# [RECORDS TO PROCESS]
-- ==== Sys2Proof/Certificates/Slice0/Obligations.lean ====
section
/-! DEFINITION. The statements for the provers. Each docstring names the rule of spec/ it comes from. -/

open Sys2Proof Sys2Proof.Machine

/-- 30_encoding.md R101: decoding the word of a command gives the command back, for every command and every operand. -/
def Obligations.DecodeOfEncodeIsTheCommand : Prop := ∀ i : Instr, decode (encode i) = .ok i

/-- 30_encoding.md R101: two different words never decode to the same command, and a command has exactly one word. -/
def Obligations.EncodeOfDecodeIsTheWord : Prop := ∀ (c : CmdWord) (i : Instr), decode c = .ok i → encode i = c

/-- spec/opcode_table.json: a word decodes to a command of a row exactly when its masked bits are the row's match. -/
def Obligations.DecodeAgreesWithOpcodeTable : Prop :=
  ∀ (c : CmdWord) (row : TableRow), row ∈ opcodeTable →
    (c &&& row.maskBits = row.matchBits ↔ ∃ i, decode c = .ok i ∧ i.mnemonic = row.mnemonic)

/-- 30_encoding.md R98: a reserved opcode raises `Fault(E_ILLEGAL)` and nothing else changes. -/
def Obligations.ReservedOpcodeRaisesIllegal : Prop :=
  ∀ (s : State) (w : CmdWord),
    (∃ o, o = (w.extractLsb' 56 8).toNat ∧
      ((0x03 ≤ o ∧ o ≤ 0x07) ∨ (0x0D ≤ o ∧ o ≤ 0x0F) ∨ (0x15 ≤ o ∧ o ≤ 0x17) ∨ (0x1D ≤ o ∧ o ≤ 0x1F) ∨
       (0x23 ≤ o ∧ o ≤ 0x2F) ∨ (0x36 ≤ o ∧ o ≤ 0x3F) ∨ (0x42 ≤ o ∧ o ≤ 0x47) ∨ (0x4A ≤ o ∧ o ≤ 0xFF))) →
    execWord w s = .next { s with err := 12#4, faultBit := true }

/-- 30_encoding.md R99: a listed opcode with a 1 in any reserved bit of its format raises `Fault(E_ILLEGAL)`, before every
operand check. The reserved bits are the mask bits of the opcode's row below bit 56. -/
def Obligations.ReservedBitRaisesIllegal : Prop :=
  ∀ (s : State) (w : CmdWord) (row : TableRow), row ∈ opcodeTable → w.extractLsb' 56 8 = row.matchBits.extractLsb' 56 8 →
    (∃ k, k < 56 ∧ row.maskBits.getLsbD k = true ∧ w.getLsbD k = true) →
    execWord w s = .next { s with err := 12#4, faultBit := true }

/-- 30_encoding.md R104: the words the spec writes out for its examples decode to the commands beside them. -/
def Obligations.WordsOfTheSpecDecode : Prop :=
  decode 0x1C00000000000000#64 = .ok .dec32 ∧ decode 0x1420000000000064#64 = .ok (.enc32 2#4 100#32) ∧
  decode 0x22000003000F0000#64 = .ok (.ckvfy 3#16 15#16) ∧ decode 0x4002000500000000#64 = .ok (.asmrd 2#2 0#6 5#6) ∧
  decode 0x0C20100300000064#64 = .ok (.tabw 2#4 1#6 0x003#12 100#32) ∧
  decode 0x32000000CBF43926#64 = .ok (.crcupdw 0#4 0xCBF43926#32) ∧
  decode 0x0900000000000006#64 = .ok (.setpos 0#4 6#32) ∧ decode 0x0200000000000000#64 = .ok .touch

/-- 10_state.md R43, R20: a step takes the oldest command word the host has presented and executes the command it decodes
to; the word is consumed. The queue of what the host has presented is the model's (log entry 2). -/
def Obligations.StepRunsTheDecodedCommand : Prop :=
  ∀ (s : State) (w : CmdWord) (rest : List Input), s.inputs = .command w :: rest →
    step s = execWord w { s with inputs := rest } ∧
    ∀ i : Instr, decode w = .ok i → step s = exec i { s with inputs := rest }

/-- 10_state.md R44: the reset input puts every piece of state at the value R45 gives, with the same effect as `RESET`.
That nothing presented leaves the state as it is is the model's choice (log entry 2). -/
def Obligations.ResetInputActsAsTheResetCommand : Prop :=
  (∀ (s : State) (rest : List Input), s.inputs = .resetInput :: rest →
    ∃ t, step s = .next t ∧ AfterReset { s with inputs := rest } t ∧ exec .reset { s with inputs := rest } = .next t) ∧
  ∀ s : State, s.inputs = [] → step s = .next s

/-- 20_memory.md R73: two command words at once have no step. That the queue can hold such an event, and the fault's name,
are the model's (log entries 2 and 6). -/
def Obligations.SimultaneousCommandsHaveNoStep : Prop :=
  ∀ (s : State) (w₁ w₂ : CmdWord) (rest : List Input), s.inputs = .together w₁ w₂ :: rest →
    step s = .fault .simultaneousCommands

/-- 10_state.md R26 and the rules that `Inv` names: every step keeps the invariant of the block. -/
def Obligations.StepKeepsTheBlockInvariant : Prop := ∀ s t : State, Inv s → step s = .next t → Inv t

/-- 10_state.md R26: the invariant holds after reset, for every parameter record that 00_scope.md R6 allows. -/
def Obligations.ResetHasTheBlockInvariant : Prop :=
  (∀ p : Params, p.wf = true → Inv (State.resetWith p)) ∧ Inv State.reset

/-- 10_state.md R20, R24: a step is a total function, so a run over any serialised command stream never stops, and every
state of it has the invariant. -/
def Obligations.SerialisedRunsNeverStop : Prop :=
  ∀ (n : Nat) (s : State), Inv s → Serialised s.inputs →
    ∃ t : State, Sys2Proof.core.run n s = .next t ∧ Inv t ∧ Serialised t.inputs

/-- 10_state.md R37: no command reads a byte of `BUF` at an index `≥ LEN`, and the read port does not show one, so two
states that differ only there stay alike and look alike. -/
def Obligations.InvalidBytesAreUnobservable : Prop :=
  ∀ s t s' : State, Inv s → Inv t → SameButInvalid s t → step s = .next s' →
    ∃ t', step t = .next t' ∧ SameButInvalid s' t' ∧ SameOnReadPort s' t'

/-- 10_state.md R47, the reads column, with R33 and 60_exceptions.md R246: no command's effect depends on `A`, `X`, `CK`,
the parse registers or `STATUS`. Changing them changes nothing but the registers themselves, where the command leaves
them alone, and the sticky bit. -/
def Obligations.RegistersNoCommandReads : Prop :=
  ∀ (i : Instr) (s : State) (a : BitVec 32) (x : BitVec 4) (ck : BitVec 6) (fop : BitVec 8) (fwidth : BitVec 3)
    (fseq fcount : BitVec 6) (err : BitVec 4) (faultBit : Bool),
    ∃ t t' : State, exec i s = .next t ∧
      exec i { s with a := a, x := x, ck := ck, fop := fop, fwidth := fwidth, fseq := fseq, fcount := fcount,
                      err := err, faultBit := faultBit } = .next t' ∧
      t' = { t with a := t'.a, x := t'.x, ck := t'.ck, fop := t'.fop, fwidth := t'.fwidth, fseq := t'.fseq,
                    fcount := t'.fcount, faultBit := t'.faultBit } ∧
      (t'.a = t.a ∨ (t.a = s.a ∧ t'.a = a)) ∧ (t'.x = t.x ∨ (t.x = s.x ∧ t'.x = x)) ∧
      (t'.ck = t.ck ∨ (t.ck = s.ck ∧ t'.ck = ck)) ∧ (t'.fop = t.fop ∨ (t.fop = s.fop ∧ t'.fop = fop)) ∧
      (t'.fwidth = t.fwidth ∨ (t.fwidth = s.fwidth ∧ t'.fwidth = fwidth)) ∧
      (t'.fseq = t.fseq ∨ (t.fseq = s.fseq ∧ t'.fseq = fseq)) ∧
      (t'.fcount = t.fcount ∨ (t.fcount = s.fcount ∧ t'.fcount = fcount)) ∧
      (t'.faultBit = t.faultBit ∨ (t.faultBit = s.faultBit ∧ t'.faultBit = faultBit))

/-- 10_state.md R35, the column of the commands each register is written via, and R47: every other command leaves the
register as it was. No command changes the parameters or what the host has presented. -/
def Obligations.RegistersAreWrittenOnlyByTheirCommands : Prop :=
  ∀ (i : Instr) (s t : State), exec i s = .next t →
    (t.a = s.a ∨ i.mnemonic ∈ ["DEC6", "DEC8", "DEC12", "DEC16", "DEC32", "GETB", "CRCFIN", "TOUCH", "RESET"]) ∧
    (t.x = s.x ∨ i.mnemonic ∈ ["DEC6", "DEC8", "DEC12", "DEC16", "DEC32", "RESET"]) ∧
    (t.pos = s.pos ∨ i.mnemonic ∈ ["CLRB", "SETPOS", "PUTB", "GETB", "ENC6", "ENC8", "ENC12", "ENC16", "ENC32", "DEC6",
      "DEC8", "DEC12", "DEC16", "DEC32", "CKAPP", "ASMRD", "ASMWR", "RESET"]) ∧
    (t.len = s.len ∨ i.mnemonic ∈ ["CLRB", "PUTB", "ENC6", "ENC8", "ENC12", "ENC16", "ENC32", "CKAPP", "ASMRD", "ASMWR",
      "RESET"]) ∧
    (t.ck = s.ck ∨ i.mnemonic ∈ ["CKSUM", "CKAPP", "CKVFY", "RESET"]) ∧
    (t.crc = s.crc ∨ i.mnemonic ∈ ["CRCINIT", "CRCUPDB", "CRCUPDW", "CRCUPDR", "RESET"]) ∧
    (t.seq = s.seq ∨ i.mnemonic ∈ ["TOUCH", "RESET"]) ∧
    ((t.fop = s.fop ∧ t.fwidth = s.fwidth ∧ t.fseq = s.fseq ∧ t.fcount = s.fcount) ∨
      i.mnemonic ∈ ["PARSERD", "PARSEWR", "RESET"]) ∧
    t.params = s.params ∧ t.inputs = s.inputs

/-- 20_memory.md R65, the column of bytes written: a command changes no byte of `BUF` outside the bytes it stores to, which
start at the cursor or, for a frame, at index 0. A command that stores nothing leaves every byte as it was. That bytes which
become invalid are kept too is the model's choice (log entry 4). -/
def Obligations.BytesOutsideTheStoreAreKept : Prop :=
  ∀ (i : Instr) (s t : State), s.buf.wf = true → exec i s = .next t →
    ∀ j, (j < (storeSpan i s).1 ∨ (storeSpan i s).1 + (storeSpan i s).2 ≤ j) → t.buf.read j = s.buf.read j

/-- 10_state.md R38: which commands change an entry of `TAB`, and which of its fields. Entry 63 is reached by `TABW` and a
reset only, because a count is at most 63. -/
def Obligations.TableIsWrittenOnlyByItsCommands : Prop :=
  ∀ (i : Instr) (s t : State), exec i s = .next t → ∀ e : Fin 64, t.tab[e] ≠ s.tab[e] →
    i = .reset ∨ (∃ rc idx addr val, i = .tabw rc idx addr val ∧ idx.toNat = e.val) ∨
    (i = .parserd ∧ e.val < t.fcount.toNat ∧ t.tab[e].addr = s.tab[e].addr) ∨
    (i = .parsewr ∧ e.val < t.fcount.toNat ∧ t.tab[e].addr = s.tab[e].addr ∧ t.tab[e].val = s.tab[e].val)

/-- 60_exceptions.md R230 and R232: which command can leave which outcome code, and which can only succeed. -/
def Obligations.OutcomeCodesOfEachCommand : Prop :=
  ∀ (i : Instr) (s t : State), exec i s = .next t →
    producedCode t.err ∧ t.err ≠ 12#4 ∧
    (t.err = 2#4 → i.mnemonic ∈ ["CKVFY", "PARSERD", "PARSEWR"]) ∧
    (t.err ∈ [1#4, 3#4, 4#4, 5#4, 6#4, 7#4] → i.mnemonic ∈ ["PARSERD", "PARSEWR"]) ∧
    (t.err = 8#4 → i.mnemonic = "CRCVFY") ∧
    (t.err = 13#4 → i.mnemonic ∈ ["SETPOS", "PUTB", "ENC6", "ENC8", "ENC12", "ENC16", "CKAPP", "CRCUPDB", "CRCUPDW",
      "CRCVFY", "ASMRD", "ASMWR"]) ∧
    (t.err = 14#4 → i.mnemonic ∈ ["SETPOS", "PUTB", "GETB", "ENC6", "ENC8", "ENC12", "ENC16", "ENC32", "DEC6", "DEC8",
      "DEC12", "DEC16", "DEC32", "CKSUM", "CKAPP", "CKVFY", "CRCUPDR", "ASMRD", "ASMWR"]) ∧
    (i.mnemonic ∈ ["NOP", "RESET", "TOUCH", "CLRB", "TABW", "CRCINIT", "CRCFIN"] → t.err = 0#4)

# [PROBLEM TO SOLVE]
Copy the lines above that hold the word "CKSUM".

# [ANSWER SECTION]
    (t.ck = s.ck ∨ i.mnemonic ∈ ["CKSUM", "CKAPP", "CKVFY", "RESET"]) ∧
      "DEC12", "DEC16", "DEC32", "CKSUM", "CKAPP", "CKVFY", "CRCUPDR", "ASMRD", "ASMWR"]) ∧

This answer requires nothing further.